First published: 1849

Genre: Novel

Locale: New York, the Atlantic Ocean, and England

Plot: Bildungsroman

Time: Mid-nineteenth century

Wellingborough Redburn, a young American who leaves his widowed mother and his brothers at home on the Hudson River in New York to go to sea. He learns, during a voyage from New York to Liverpool and return, that a sailor's life is a good but rugged one, that each generation makes its own world, and that true joy and sorrow are components of the human condition.

Harry Bolton, a young English prodigal son of good family who becomes Redburn's friend during the voyage from Liverpool to New York. Bolton is a misfit aboard ship, thus belying the stories he tells of his voyages as a crew member on other vessels.
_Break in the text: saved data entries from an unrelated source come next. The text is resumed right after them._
-- ==== Sys2Proof/Machine/Issue.lean ====
section
/-! DEFINITION. Whose word comes next (02_instruction_words R42, R48, R49; 08_core R183-R186; 12_traps R443; 17_die_launch
R346, R348; 20_package R376): fetching a word, readiness, the issues of one cycle, one turn. -/

namespace Sys2Proof.Machine

open Sys2Proof

/-! ## Fetching (R48, R49) -/

/-- A fetch that fails (R49, R249, R348): TADDR is the PC; a stream stops for reason 7. -/
def State.fetchFails (s : State) (a : Agent) (c : Cause) (va tinfo : Nat) : State :=
  let s := match s.xlatOf a with | some x => s.logSecure x c va tinfo | none => s
  match a with
  | .seq t => s.stopStream t 0 c.code 7 (BitVec.ofNat 64 va)
  | _ => s.enterTrap c (match a with | .course .. => s.pc | _ => va) 0 tinfo

/-- A recoverable miss of a fetch (R49, R169, R251): the slot parks with TADDR the PC; a second miss of a course waits for
the first. Its replay mask is 0, the word then runs whole, unless the slot was to re-execute for some lanes (log 86). -/
def State.fetchMisses (s : State) (a : Agent) (va : Nat) : State :=
  match a with
  | .course k str =>
    (match s.course? k with
     | some c =>
       if c.missHeld then s
       else (s.park k str ((c.slot str).replay.getD 0#32) va .fetch).modCourse k fun c => { c with taddr := BitVec.ofNat 64 (c.slot str).pc.toNat }
     | none => s)
  | .seq t => (match s.team? t with | some x => s.streamMiss t x va .fetch | none => s)
  | .kcore _ | .lintel _ => s

/-! ## Readiness (R184) -/

/-- Whether a hold lets the agent try again: all but a reply still awaited. -/
def Hold.tries (h : Hold) : Bool := match h with | .reply _ => false | _ => true

/-- Whether the package of an agent is out of reset. -/
def State.pkgRuns (s : State) (a : Agent) : Bool := !(s.pkg (s.pkgOf a)).held && !(s.pkg (s.pkgOf a)).booting

/-- Whether a processor may issue (R346, R348, R376, R417): its run bit set, HALT clear. -/
def State.procRuns (s : State) (a : Agent) : Bool :=
  let (p, b) := procBase a
  let bit := match a with | .kcore d => d % 8 | _ => 8
  (s.reg p (pkgBase + 0x10)).testBit bit && !(s.reg p (b + 0x14)).testBit 1

/-- Whether an agent may try its next word, whatever that word needs. -/
def State.mayIssue (s : State) (a : Agent) : Bool :=
  s.pkgRuns a && (match a with
  | .course k str =>
    (match s.course? k, s.team? (k / 16) with
     | some c, some t =>
       let x := c.slot str
       let carving := t.carve.any fun e => decide (e.1 / 2 = k) && (decide (8 ≤ e.2.2) == c.handler)
       decide (c.life = .live) && decide (x.mask ≠ 0#32) && x.parked.isNone && x.hold.tries && !carving &&
         !s.gated (quadOfCore t.core) && (decide (t.residency = .resident) || decide (t.residency = .saving))
     | _, _ => false)
  | .seq t =>
    (match s.team? t with
     | some x => decide (x.seq.run = .running) && x.seq.token.isNone && x.seq.pending.isNone &&
         !s.gated (quadOfCore x.core) && decide (x.residency = .resident)
     | none => false)
  | .kcore d => s.procRuns a && ((s.die d).kcore.running || (s.die d).kcore.deadlock) && (s.die d).kcore.hold.tries
  | .lintel p => s.procRuns a && (s.pkg p).lintel.running && (s.pkg p).lintel.hold.tries)

/-! ## One issue -/

/-- A fetched word decoded and executed; one that decodes to nothing is the table's last row. -/
def State.runFetched (s : State) (w : Word) : Out :=
  match decode w with
  | .ok i => exec i s
  | .error _ => execIllegalInstructionWord w s

/-- Whether an instruction of a slot has begun and is not complete: held, parked, or to re-execute for some lanes; an MWAIT that waits
is evaluated anew. -/
def Slot.begun (x : Slot) : Bool := decide (x.hold ≠ .free ∧ x.hold ≠ .batch) || x.parked.isSome || x.replay.isSome

/-- Whether a word changes registers that a word of the other slot reads: SETM, GSW. A core issues one such word a cycle
(R44, R186), and the other slot's is then of the vector or the memory class. -/
def Before.writes (b : Before) : Bool := decide (opOf b.word = 0x01) || decide (opOf b.word = 0x08)

/-- The course as a stretcher slot's word sees it after the header slot's word of the same cycle (R118, R124): SETM and
GSW take effect in later cycles. -/
def Course.viewBefore (c : Course) (b : Before) : Course :=
  if b.writes then
    { c with mode := b.course.mode, fpflags := 0#5, srSeedV := b.course.srSeedV, srSeedO := b.course.srSeedO,
             alwLow := b.course.alwLow, hbase := b.course.hbase }
  else c

/-- MODE put back after a word that ran under an older one; a trap entry has saved it instead. -/
def Course.putMode (c d : Course) : Course :=
  if d.handler = c.handler then { d with mode := c.mode } else { d with xMode := c.mode }

/-- The course after that word: what the header slot's wrote stands. A seed that the header's GSW has changed keeps that value, and
the stretcher's advance of it in the cycle is lost (DESIGN CHOICE, log 117: R124 gives no order of the two). -/
def Course.mergeAfter (c : Course) (b : Before) (d : Course) : Course :=
  if b.writes then
    { c.putMode d with
      fpflags := c.fpflags ||| d.fpflags, hbase := c.hbase
      srSeedV := if c.srSeedV = b.course.srSeedV then d.srSeedV else c.srSeedV
      srSeedO := if c.srSeedO = b.course.srSeedO then d.srSeedO else c.srSeedO
      alwLow := c.alwLow }
  else d

/-- What an issue of a slot sees of the header slot's word of the same cycle, if there was one. -/
def State.beforeFor (s : State) (k : Nat) (str : Bool) : Option Before :=
  match s.before with
  | some b => if b.key = k ∧ str = true then some b else none
  | none => none

/-- The state as an agent's word reads it at issue: MODE as its slot has kept it since the word began (R118), and what a
word of the same cycle has not changed yet. -/
def State.seenBy (s : State) (a : Agent) : State :=
  match a with
  | .course k str =>
    (match s.course? k with
     | some c =>
       (match (c.slot str).kept, s.beforeFor k str with
        | none, none => s
        | some m, none => s.setCourse k { c with mode := m }
        | none, some b => s.setCourse k (c.viewBefore b)
        | some m, some b => s.setCourse k { c.viewBefore b with mode := m })
     | none => s)
  | _ => s

/-- The MODE that a word of a slot reads. -/
def State.modeSeen (s : State) (k : Nat) (str : Bool) (c : Course) : Word :=
  match (c.slot str).kept, s.beforeFor k str with
  | some m, _ => m
  | none, some b => (c.viewBefore b).mode
  | none, none => c.mode

/-- What a word that read an older MODE leaves: MODE as the course has it, kept by the slot while the word is not complete;
one that its own trap has ended is issued anew. -/
def Course.keepMode (c d : Course) (str : Bool) (seen : Word) : Course :=
  let d := if (c.slot str).kept.isSome then c.putMode d else d
  if d.handler = c.handler then d.setSlot str { d.slot str with kept := if (d.slot str).begun then some seen else none }
  else if str then { d with xStretcher := { d.xStretcher with kept := none } }
  else { d with xHeader := { d.xHeader with kept := none } }

/-- The state after an agent's word that ran on seenBy. -/
def State.settled (s : State) (a : Agent) (t : State) : State :=
  match a with
  | .course k str =>
    (match s.course? k, t.course? k with
     | some c, some d =>
       (match (c.slot str).kept, s.beforeFor k str, (d.slot str).begun with
        | none, none, false => t
        | _, b, _ =>
          let d := match b with | some b => c.mergeAfter b d | none => d
          t.setCourse k (c.keepMode d str (s.modeSeen k str c)))
     | _, _ => t)
  | _ => t

/-- A fetched word run by its agent. -/
def State.issueWord (s : State) (a : Agent) (w : Word) : Out :=
  match (s.seenBy a).runFetched w with
  | .next t => .next (s.settled a t)
  | o => o

/-- A held DEADLOCK reaches a control core at an instruction boundary with TACT clear (R348). -/
def State.deadlockDue (s : State) (a : Agent) : Bool :=
  match a with
  | .kcore d => (s.die d).kcore.deadlock && decide ((s.die d).kcore.hold = .free) &&
      !(s.reg (d / 8) (distBase (d % 8) + 0x14)).testBit 0
  | _ => false
def State.takeDeadlock (s : State) (a : Agent) : State :=
  match a with
  | .kcore d =>
    let s := s.modDie d fun y => { y with kcore := { y.kcore with deadlock := false, alone := !y.kcore.running, running := true } }
    s.trapProc a .deadlock 0 0
  | _ => s

/-- Whether a processor's trap waits for its frame (R348). -/
def State.entryDue (s : State) (a : Agent) : Bool :=
  match s.proc? a with
  | some p => p.entry.isSome
  | none => false

/-- A waiting trap goes on: the copies of its frame's lines are called back, or it is entered (R325, R348). -/
def State.goEntry (s : State) (a : Agent) : State :=
  match s.frameShared a with
  | some pa => s.invalidate pa
  | none => s.enterProc a

/-- The deferred cause a course takes before its next issue (R443). -/
def State.causeDue (s : State) (a : Agent) : Option Nat :=
  match a with
  | .course k _ => (match s.course? k with | some c => if c.held ≠ [] ∧ !c.handler then some k else none | none => none)
  | _ => none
His pride is so injured when the captain pays him a dollar and a half as wages at the voyage's end that he throws the money back on the captain's desk.

Captain Riga, the tough, shrewd master of the Highlander, Redburn's first ship. He pays Redburn three dollars a month for his work on the voyage, but when the ship returns to New York, he dismisses Redburn without a penny because he says Redburn had left the ship for a day at Liverpool and, furthermore, had lost tools overboard.